The cross-database evaluation is further conducted to test the generalization ability of the proposed MM-PCQA and the experimental results are exhibited in Table 4. Since the WPC database is the largest in scale (740), we mainly train the models on the WPC database and conduct the validation on the SJTU-PCQA (378) and WPC2.0 (400) databases. From the table, we can find that the proposed MM-PCQA better generalizes learned feature representation from the WPC database and achieves much better performance than the most competitive NR-PCQA methods. Furthermore, the WPC $\rightarrow$ WPC2.0 MM-PCQA is even superior to all the competitors directly trained on the WPC2.0 database.

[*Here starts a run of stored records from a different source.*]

/-- The lowest free slot of a tile's pool (R299). -/
def State.freeSlot (s : State) (tile : Nat) : Option Nat :=
  let (_, _, n) := s.pool tile
  if s.hrd.noSeat.contains tile then none
  else
    let used := ((s.dirList tile).map (s.dirAt tile)).filter DirEntry.slotted
    (List.range (min n (used.length + 1))).find? (fun k => !used.any (fun e => e.slot == k))

/-! Staged flips (R309 to R311). -/

/-- QUEUED and HELD follow the flips. -/
def State.flipRegs (s : State) : State :=
  let q := (s.hrd.flips.filter (fun f => !f.taken)).length
  let held := s.hrd.flips.any (fun f => f.taken)
  s.wr .hrd R.HRD_FLIP_CTRL (q * 256 + b2n held * 2)

/-- R61: the internal state of the HRD returns to reset; the module's boundary work (R300) is not the block's alone and stands, and
so do the flips, which R311 has take effect, return and flip again. -/
def State.restartHrd (s : State) : State :=
  (s.setHrd (fun h => { HrdSt.init with boundary := h.boundary, flips := h.flips })).flipRegs

/-- Entries of the directories that hold a slot return to Home where a condition on tile and entry says so. -/
def State.homeWhere (s : State) (f : Nat → DirEntry → Bool) : State :=
  (List.range 8).foldl (fun s t => (s.dirList t).foldl (fun s o =>
    let e := s.dirAt t o
    if e.slotted && f t e then s.moveDir t o { e.toHome with pin := false } else s) s) s

/-- R265, R298, R798: what an enable of the HRD does. A refused pool holds no Seat, nor does a slot beyond a pool; and while a step is open
no slot is known to hold what home holds (R284), so every one is given up (DEDUCED; log entry 211). -/
def State.enableHrd (s : State) : State :=
  let s := s.restartHrd
  let bad := (List.range 8).filter (fun t => !s.poolOk t)
  let s := if bad.isEmpty then s else s.err .hrd E.HRD_SEAT_CFG_BAD
  let all := (s.stepSt s.openStep).isSome
  let s := s.homeWhere (fun t e => all || bad.contains t || decide ((s.pool t).2.2 ≤ e.slot))
  (s.setHrd (fun h => { h with noSeat := bad })).loadDescs

/-- A selector flips: an enabled HRD copies the image that it now names (R265). -/
def State.turnSel (s : State) (t : Nat) : State :=
  let s := s.setSel t (!s.imgSel t)
  if s.enabled .hrd then s.loadDesc t else s

/-- R311: the flips of step n take effect; the entries of their tables go to Home (R299). -/
def State.takeFlips (s : State) (n : Nat) : State :=
  let fs := s.hrd.flips.filter (fun f => !f.taken && f.step.toNat == n)
  let s := fs.foldl (fun s f => (s.turnSel f.table).homeWhere (fun _ e => e.table == f.table)) s
  (s.setHrd (fun h => { h with flips := h.flips.map (fun f => if !f.taken ∧ f.step.toNat = n then { f with taken := true } else f) })).flipRegs

/-- R303, R311: the flips of steps r and later return; entries keep their states. -/
def State.untakeFlips (s : State) (r : Nat) : State :=
  let fs := s.hrd.flips.filter (fun f => f.taken && decide (r ≤ f.step.toNat))
  let s := fs.foldl (fun s f => s.turnSel f.table) s
  (s.setHrd (fun h => { h with flips := h.flips.map (fun f => if r ≤ f.step.toNat then { f with taken := false } else f) })).flipRegs

/-- R311: step n has committed. -/
def State.commitFlips (s : State) (n : Nat) : State :=
  (s.setHrd (fun h => { h with flips := h.flips.filter (fun f => !(f.taken && decide (f.step.toNat ≤ n))) })).flipRegs

/-! The boundary (R299, R300). -/

/-- Are the row transactions of replacements over on every stack? -/
def State.replacesDone (s : State) : Bool := (List.finRange 32).all (fun st => !(s.catchSt st).txns.any (fun t => t.replace))

/-- R299: an entry enters Seating with a slot; SEAT_FULL where no slot is free or the row does not fit. -/
def State.seat (s : State) (tile off : Nat) (pin : Bool) : State × Bool :=
  let e := s.dirAt tile off
  match s.tdesc e.table with
  | none => (s, false)
  | some d =>
    let (_, sz, _) := s.pool tile
    match (if 16 + d.w ≤ sz then s.freeSlot tile else none) with
    | none => (s.count .hrd R.HRD_SEAT_FULL 1, false)
    | some k => ((s.moveDir tile off { e with state := 2, slot := k, pin := pin || e.pin }).count .hrd R.HRD_SEATINGS 1, true)

/-- R299: an entry enters Unseating. -/
def State.unseat (s : State) (tile off : Nat) : State :=
  (s.moveDir tile off { s.dirAt tile off with state := 4 }).count .hrd R.HRD_UNSEATINGS 1

/-- R299: the automatic decisions of a tile; n counts the entries that entered Seating. -/
def State.autoSlide (s : State) (tile : Nat) : Nat → List Nat → State
  | _, [] => s
  | n, o :: r =>
    let e := s.dirAt tile o
    let c := s.rd .hrd R.HRD_SLIDE_CTL
    if e.state = 1 ∧ fld c 63 48 ≤ e.heat ∧ n < fld c 15 0 then
      let (s, ok) := s.seat tile o false
      s.autoSlide tile (if ok then n + 1 else n) r
    else if e.state = 3 ∧ e.heat < fld c 47 32 ∧ !e.pin then (s.unseat tile o).autoSlide tile n r
    else s.autoSlide tile n r

/-- R299: a SLIDE_CMD on one tile. -/
def State.slideOn (s : State) (q : SlideReq) (tile : Nat) : State :=
  let key := rowKey q.table q.row
  match q.op, s.dirFind tile key with
  | 1, some o =>
    if (s.dirAt tile o).state = 1 then (s.seat tile o true).1 else s
  | 1, none =>
    match s.tdesc q.table with
    | none => s
    | some d =>
      match s.dirInsert tile q.table q.row (d.owner s.ny q.row).1 0 with
      | some (s, o) => (s.seat tile o true).1
      | none => s.count .hrd R.HRD_INSERT_DROPS 1
  | 2, some o =>
    let e := s.dirAt tile o
    if e.state = 2 ∨ e.state = 3 then
      let s := s.unseat tile o
      s.setDir tile o { s.dirAt tile o with pin := false }
    else s
  | 3, some o => s.setDir tile o { s.dirAt tile o with pin := false }
  | _, _ => s

/-- A queued SLIDE_CMD on the tiles it names. -/
def State.slide (s : State) (q : SlideReq) : State :=
  (List.range 8).foldl (fun s t => if q.tiles.testBit t then s.slideOn q t else s) s

/-- R315: the bucket of a HEAT. -/
def heatBucket (h : Nat) : Nat := Nat.log2 h

/-- R300, action 7: HEAT decays on every valid entry. -/
def State.decay (s : State) : State :=
  let sh := s.rf .hrd R.HRD_SLIDE_CTL 27 24
  (List.range 8).foldl (fun s t => (s.dirList t).foldl (fun s o =>
    let e := s.dirAt t o
    s.setDir t o { e with heat := e.heat - e.heat / 2 ^ sh }) s) s

/-- R314: a table's statistics record; false where its address is unmapped. One that cannot be read stays as it is. -/
def State.writeStats (s : State) (base table heat seats : Nat) : State × Bool :=
  let a := base + 32 * table
  let (l, h, r) := SMap.get (fun _ => (0, 0, 0)) s.hrd.counts table
  match s.readUnit a 32 with
  | (.ok b, s) =>
    let f (k v : Nat) : List Byte := leBytes 8 (recFld b (8 * k) 8 63 0 + v)
    match s.unitWrite a (f 0 l ++ f 1 h ++ f 2 r ++ leBytes 4 (seats % 65536 + heat * 65536) ++ (b.drop 28)) with
    | some s => (s, true)
    | none => (s, false)
  | (.poison, s) => (s, true)
  | (.error, s) => (s, false)

/-- R300, action 7: Slide decisions, decay, histogram and statistics. -/
def State.boundarySlide (s : State) : State :=
  let heats := (List.range 8).flatMap (fun t => (s.dirList t).map (fun o => ((s.dirAt t o).table, (s.dirAt t o).heat)))
  let s := if s.rb .hrd R.HRD_SLIDE_CTL 31 then (List.range 8).foldl (fun s t => s.autoSlide t 0 (s.dirList t)) s else s
  let s := s.hrd.slides.foldl (fun s q => s.slide q) s
  let s := (s.setHrd (fun h => { h with slides := [] })).decay
  let s := (List.range 16).foldl (fun s b =>
    s.wr .hrd (R.HRD_HEAT_HIST + 8 * b) (heats.filter (fun e => heatBucket e.2 == b)).length) s
  let base := s.rf .hrd R.HRD_STATS_BASE 63 6 * 64
  let s :=
    if base = 0 then s
    else
      let seated := (List.range 8).flatMap (fun t => ((s.dirList t).map (s.dirAt t)).filter (fun e => e.state == 3))
      let r := (List.range 4096).foldl (fun (acc : State × Bool) t =>
        let heat := (heats.filter (fun e => e.1 == t)).foldl (fun m e => max m e.2) 0
        let n := min (seated.filter (fun e => e.table == t)).length 0xFFFF
        let (s, ok) := acc.1.writeStats base t heat n
        (s, acc.2 && ok)) (s, true)
      if r.2 then r.1 else r.1.err .hrd E.HRD_STATS_WRITE
  s.setHrd (fun h => { h with counts := [] })

/-- R300, actions 7 and 8, once no slot is left to refresh. -/
def State.endBoundary (s : State) (b : Boundary) : State :=
  let s := if s.unrotated then s.boundarySlide else s
  (s.setHrd (fun h => { h with boundary := some { b with phase := .done, refresh := [] } })).holdToken 2 b.step 0

/-- R300, actions 4 to 6: the work of the module, its HRD enabled or not (DEDUCED; log entry 212). The directories stand as they are in a
rotated run (R632). -/
def State.startRefresh (s : State) (b : Boundary) : State :=
  if s.unrotated then
    let s := (List.range 8).foldl (fun s t => (s.dirList t).foldl (fun s o =>
      let e := s.dirAt t o
      if e.state = 4 then s.moveDir t o e.toHome else s) s) s
    let todo := (List.range 8).flatMap (fun t =>
      ((s.dirList t).filter (fun o => let e := s.dirAt t o; e.state == 2 || e.state == 3)).map (fun o => (t, o)))
    let b := { b with phase := .refreshing, refresh := todo }
    if todo.isEmpty then s.endBoundary b else s.setHrd (fun h => { h with boundary := some b })
  else s.endBoundary { b with phase := .refreshing }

4.7 Number of 2D Projections and 3D sub-models

We try to investigate the contributions of the point cloud and image branch by varying the number of the 3D sub-models and input 2D projections. The performance results are exhibited in Table 5. We can see that employing 6 sub-models and 4 projections yields the best performance on major aspects for the point cloud and image branch respectively. With the number increasing, the features extracted from sub-models and projections may get redundant, thus resulting in the performance drop.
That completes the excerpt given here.